How much does a commercial whale watching license cost? The business license has a $200 annual cost, in addition to the $75 annual application fee. Additional fees vary based on motorized vessel passenger capacity, if applicable. Besides the business license, each operator of a commercial whale watching vessel is required to get an operator license, which costs $100 plus a $75 application fee. Each guide who leads kayak tours on behalf of a sea kayak tour company is required to get a kayak guide license, which costs $25 plus a $25 application fee. You can calculate your fees using the fee information in RCW 77.65.615.
The license fees defined in RCW 77.65.615 have been waived for 2021 and 2022. Commercial whale watching licenses are required, but they are currently available at no cost to businesses, operators, and kayak guides.
How often should I renew my license? Commercial whale watching licenses expire at midnight on December 31st of the calendar year for which they are issued. Licenses may be renewed annually upon application and payment of the applicable license fees.

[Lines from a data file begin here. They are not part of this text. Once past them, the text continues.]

-- ==== Sys2Proof/Machine/Models.lean ====
section
/-! DEFINITION. The model cache: graph images and their sections, `MODEL_LOAD`, residency, pins, eviction and `MODEL_INFO` (11
R271 to R274, R446, R448). -/

namespace Sys2Proof.Machine

/- ### Graph images (11 Table 11.7, Table 11.11) -/

/-- A section-table entry. -/
structure Section where
  type : Nat
  off : Nat
  len : Nat
deriving DecidableEq, Repr

/-- The section table of an image. -/
def sectionsOf (img : List Byte) : List Section :=
  (List.range (field img 6 2)).map (fun i =>
    let o := field img 16 8 + 32 * i
    { type := field img o 2, off := field img (o + 8) 8, len := field img (o + 16) 8 })

def sectionOf (img : List Byte) (ty : Nat) : Option Section := (sectionsOf img).find? (fun x => x.type == ty)

/-- No two ranges of a list overlap. -/
def disjoint : List (Nat × Nat) → Bool
  | [] => true
  | r :: t => t.all (fun q => !overlap r.1 r.2 q.1 q.2) && disjoint t

/-- The header and section table of a graph image hold together (11 Table 11.7). -/
def imageHeaderOk (pkg : List Byte) : Bool :=
  let n := field pkg 6 2
  let size := field pkg 8 8
  let tab := field pkg 16 8
  let secs := sectionsOf pkg
  let cnt := fun ty => (secs.filter (fun x => x.type == ty)).length
  bytesAt pkg 0 4 == [0x57, 0x59, 0x47, 0x49] && field pkg 4 2 == 1 && decide (1 ≤ n) && decide (n ≤ 64)
  && decide (64 ≤ size) && decide (size ≤ pkg.length) && tab % 64 == 0 && decide (tab + 32 * n ≤ size)
  && decide (1 ≤ field pkg 24 1) && decide (field pkg 24 1 ≤ 4) && decide (1 ≤ field pkg 25 1) && decide (field pkg 25 1 ≤ 8)
  && zeroAt pkg 26 63
  && (List.range n).all (fun i => zeroAt pkg (tab + 32 * i + 2) (tab + 32 * i + 7) && zeroAt pkg (tab + 32 * i + 24) (tab + 32 * i + 31))
  && secs.all (fun x => decide (1 ≤ x.type) && decide (x.type ≤ 8) && x.off % 64 == 0 && decide (x.off + x.len ≤ size))
  && [1, 2, 3, 4].all (fun ty => cnt ty == 1) && [5, 6, 7, 8].all (fun ty => decide (cnt ty ≤ 1))
  && disjoint ((0, 64) :: (tab, 32 * n) :: secs.map (fun x => (x.off, x.len)))

/-- The 64-byte entries of a section. -/
def entriesOf (img : List Byte) (x : Section) : List (List Byte) :=
  (List.range (x.len / 64)).map (fun i => bytesAt img (x.off + 64 * i) 64)

/-- A template: no address, a known format, a rank of 1 to 5. -/
def templateOk (bs : List Byte) : Bool :=
  let d := descAt bs 0
  field bs 0 8 == 0 && knownFormat d.format && decide (1 ≤ d.rank) && decide (d.rank ≤ 5)

/-- `INPUT` and `OUTPUT` sections (11 Table 11.11). -/
def portsOk (img : List Byte) (ty : Nat) : Bool :=
  match sectionOf img ty with
  | some x => x.len % 64 == 0 && decide (1 ≤ x.len / 64) && decide (x.len / 64 ≤ 8) && (entriesOf img x).all templateOk
  | none => false

/-- Weight descriptors of an image. -/
def weightDescs (img : List Byte) : List Desc :=
  match sectionOf img 4 with
  | some x => (entriesOf img x).map (descAt · 0)
  | none => []

/-- The `WEIGHTS` section against its package (11 R448, R449). -/
def weightsOk (pkg : List Byte) : Bool :=
  match sectionOf pkg 4 with
  | some x => x.len % 64 == 0 && (weightDescs pkg).all (fun d => d.present && d.ok false && d.tier == 0
      && decide (field pkg 8 8 ≤ d.off) && decide (d.off + d.extent ≤ pkg.length))
      && (weightDescs pkg).all (fun d => d.form != 2 || (let h := bytesAt pkg (d.off + d.aux) 64; d.regionsOk (field h 8 4) (field h 12 4)))
      && disjoint ((weightDescs pkg).map (fun d => (d.off, d.extent)))
  | none => false

/-- The `KV` section (11 Table 11.11). -/
def kvOf (img : List Byte) : Option KvGeom :=
  (sectionOf img 5).map (fun x =>
    { layers := field img x.off 2, kvHeads := field img (x.off + 2) 2, headDim := field img (x.off + 4) 2, fmt := field img (x.off + 6) 1 })

/-- The `KV` section keeps the ranges of 11 Table 11.11; the geometry itself is checked when a sequence is created (R275). -/
def kvSectionOk (img : List Byte) : Bool :=
  match sectionOf img 5 with
  | none => true
  | some x => x.len == 16 && zeroAt img (x.off + 7) (x.off + 15)
      && (match kvOf img with
          | some g => decide (1 ≤ g.layers) && decide (g.layers ≤ 256) && (g.fmt == 0x01 || g.fmt == 0x04)
          | none => true)

def trainingOk (img : List Byte) : Bool :=
  match sectionOf img 7 with
  | none => true
  | some x => decide (192 ≤ x.len) && (List.range 3).all (fun i => templateOk (bytesAt img (x.off + 64 * i) 64))

/-- A package can be installed (11 R274, R448). The consistency of the sections that lie outside the manual is a function of
the image that nothing here fixes. -/
def packageOk (pkg : List Byte) : Bool :=
  decide (64 ≤ pkg.length) && imageHeaderOk pkg && portsOk pkg 2 && portsOk pkg 3 && weightsOk pkg && kvSectionOk pkg && trainingOk pkg
    && Config.imageConsistent (pkg.take (field pkg 8 8))

/-- Charged sizes of a package: the image and each weight extent, rounded to 64 KiB (11 R274). -/
def packagePieces (pkg : List Byte) : List Nat :=
  roundUp (field pkg 8 8) 65536 :: (weightDescs pkg).map (fun d => roundUp d.extent 65536)

/-- The model that a package installs. -/
def modelFrom (fn : Fn) (id : Nat) (pkg : List Byte) : Model :=
  let img := pkg.take (field pkg 8 8)
  let sec := fun ty => match sectionOf img ty with | some x => entriesOf img x | none => []
  { fn := fn, id := id, image := img, inputs := sec 2, outputs := sec 3, weights := sec 4, training := (sec 7).take 3, kv := kvOf img,
    recurrent := (sectionOf img 6).isSome, minCoppices := field img 24 1, minTiles := field img 25 1,
    imageDigest := Config.sha3 img, weightsDigest := Config.sha3 (pkg.drop img.length), extent := (packagePieces pkg).sum }

/-- Charged sizes of an installed model. -/
def Model.pieces (m : Model) : List Nat :=
  roundUp m.image.length 65536 :: m.weights.map (fun w => roundUp (descAt w 0).extent 65536)

/-- Space of a model in the shared pool: its image and weights, and the tables of its FIXED layers (10 R235, 07 R163). -/
def Model.poolPieces (m : Model) : List Nat :=
  let t := tableBytesOf m.image
  m.pieces ++ (if t = 0 then [] else [t])

/- ### Places -/

/-- Place several regions of one owner, all or none; the flag says that a model was evicted. -/
def placeAll (place : State → Nat → Option (State × Nat × Bool)) (s : State) : List Nat → Option (State × Bool)
  | [] => some (s, false)
  | n :: t => (place s n).bind (fun r => (placeAll place r.1 t).map (fun q => (q.1, r.2.2 || q.2)))

/-- Start the residency of an installed model with the places that `place` finds: its space is taken from the pool now. Nothing where no
model can be evicted for it. -/
def startResidencyBy (place : State → Nat → Option (State × Nat × Bool)) (s : State) (m : Model) : Option (State × Bool) :=
  if m.loading then some (s, false)
  else (placeAll place s m.poolPieces).map (fun r => (setModel r.1 { m with loading := true }, r.2))

/-- Start a residency for a command (11 R271), placed as the hint of pool models says. -/
def startResidency (s : State) (m : Model) : Option (State × Bool) :=
  startResidencyBy (fun s n => placeHinted s m.fn 7 n 20 m.id true) s m

/-- Start the residency of a wake's model: it lies in the channel groups that the wake powers (01 R15). -/
def wakeResidency (s : State) (m : Model) (groups : Nat) : Option (State × Bool) :=
  if groups = 0 then startResidency s m else startResidencyBy (fun s n => placeObject s m.fn 2 groups n 20 m.id true) s m

/-- The model a parked command waits for (11 R271). -/
def modelNeeded (s : State) (c : Cmd) : Nat :=
  match c.op with
  | .modelLoad => c.aux
  | .modelPin | .seqCreate => arg c 24 2
  | .graphRun | .trainStep => blk c 2 2
  | .seqAppend => match seqOf s c.fn (ctxHandle c.pkt) with | some q => q.model | none => 0
  | .streamChunk => match streamOf s c.fn (ctxHandle c.pkt) with | some x => x.model | none => 0
  | .listenPolicy | .cameraConfig => c.aux
  | _ => 0

/-- A command needs a model that is not resident: the residency starts and the command writes `RESIDENCY_WAIT` and waits. -/
def awaitModel (s : State) (c : Cmd) (m : Model) (handle : Nat) : State :=
  let r := (startResidency s m).getD (s, false)
  residencyWait r.1 (c.warns (r.2 || m.wasEvicted) warnEvicted) handle

/-- A model that a parked command waits for has become resident: `RESIDENCY_END` is written. Where its space could not be found
before, it is looked for again. -/
def residencyEnded (s : State) (c : Cmd) (m : Model) (handle : Nat) : Option (State × Cmd) :=
  if m.resident.isSome then
    let c' : Cmd := { c with phase := .running }
    some (progress (setCmd s c') c' 0x0004 handle false, c')
  else none

/-- Look again for the space of a model whose residency has not started. -/
def retryResidency (s : State) (c : Cmd) (m : Model) : Option State :=
  if m.resident.isSome || m.loading then none
  else (startResidency s m).map (fun r => setCmd r.1 (c.warns r.2 warnEvicted))

/- ### MODEL_LOAD (11 R274) -/

/-- Static conditions of `MODEL_LOAD`. -/
def paramsModelLoad (c : Cmd) : Bool :=
  decide (arg c 24 1 ≤ 2) && argZero c 25 25 && (decide (arg c 24 1 ≠ 1) || decide (arg c 26 2 ≠ 0)) && restZero c 44

/-- Result of `MODEL_LOAD`. -/
def loadResult (m : Model) : List Byte := natLe 2 m.id ++ zeroBytes 2 ++ natLe 8 m.extent

/-- Residency of a load: complete at once, wait, or `QUOTA` where no model can be evicted (11 R272). Unlike the commands that R271
names, a load writes no residency records. -/
def loadResident (c : Cmd) (m : Model) (s : State) : State :=
  let c := { c with aux := m.id, res := loadResult m }
  if m.resident.isSome then complete s c .ok (loadResult m)
  else match startResidency s m with
    | none => complete s c .quota
    | some r => park r.1 (c.warns (r.2 || m.wasEvicted) warnEvicted) .residency

/-- Install a package (11 R274): everything it charges fits the store, or nothing happens. -/
def installModel (c : Cmd) (id : Nat) (pkg : List Byte) (s : State) : State :=
  let m := modelFrom c.fn id pkg
  match placeAll (fun s n => placeObject s c.fn 3 0 n 22 id false) s m.pieces with
  | none => complete s c .quota
  | some r =>
    let bases := (r.1.store.allocs.filter (fun a => a.fn == c.fn && a.tier == 3 && a.obj == 22 && a.owner == id)).map (·.base)
    let parts := m.image :: (weightDescs pkg).map (fun d => bytesAt pkg d.off d.extent)
    let s := (bases.zip parts).foldl (fun s x => tierWrite s 3 x.1 x.2) r.1
    let s := { s with work := { s.work with models := s.work.models ++ [m] } }
    if arg c 24 1 = 2 then loadResident c m s else complete s c .ok (loadResult m)

/-- `MODEL_LOAD`. An identifier of 0 is given the lowest that is not installed. -/
def runModelLoad (c : Cmd) (s : State) : State :=
  let id := if arg c 26 2 = 0 then (lowestFree ((s.work.models.filter (·.fn == c.fn)).map (·.id)) 1 65535).getD 0 else arg c 26 2
  if arg c 24 1 = 1 then
    match modelOf s c.fn id with
    | some m => loadResident c m s
    | none => complete s c .badParam
  else if id = 0 then complete s c .quota
  else if (modelOf s c.fn id).isSome then complete s c .badParam
  else
    let r := readSrc s c (arg c 28 8) (arg c 36 8)
    match r.2 with
    | some e => complete s c e
    | none => if packageOk r.1 then installModel c id r.1 s else complete s c .badParam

Do I need to take a training? Yes. All business, operator, and kayak guide license holders must complete annual training from the department on marine mammals, distances on the water, impacts of whale watching on marine mammals, and southern resident killer whale-related rules and reporting. Naturalists and others who work on commercial whale watching vessels but are not license holders are encouraged to attend.
How are the rules enforced? WDFW recognizes that commercial whale watching operators are deeply invested in the recovery of Southern Residents and take measures to support their survival seriously. WDFW Enforcement officers routinely do on-the-water patrols to help keep people — and wildlife — safe and can issue fines or criminal citations for commercial operators violating these rules. Please reach out to WDFW Enforcement or Department staff with questions.
How did the department develop the rules for commercial whale watching of SRKW? These rules represent a year-long process with guidance from WDFW's Commercial Whale Watching Licensing Program Advisory Committee, an intergovernmental coordination group and an independent science panel. In addition to the State Environmental Policy Act (SEPA) process, the rules were also informed by reports summarizing the science and analyzing economic impacts on small businesses. The Commission also received input from more than 4,000 commenters on the draft rules. More information is available on our rule making web page.
WDFW recognizes that watchable wildlife businesses care deeply about the recovery of SRKW. These operators provide an on-the-water opportunity for people to form lasting memories and emotional connections to our state’s iconic animals. We encourage Washingtonians and visitors looking to view SRKWs to either:
- View from shore at a broad network of locations across the region, or
- Go aboard a professional whale watching tour that can identify what you’re seeing and maintain appropriate distances from whales.
For folks who opt to get out on the water in a private vessel, boaters are encouraged to follow Be Whale Wise guidelines and recreate responsibly to keep people and wildlife safe.
Boaters are encouraged to watch for the Whale Warning Flag, an optional tool from the San Juan County Marine Resources Committee, that lets others know that there might be whales nearby. If you see the flag, slow down and follow guidelines.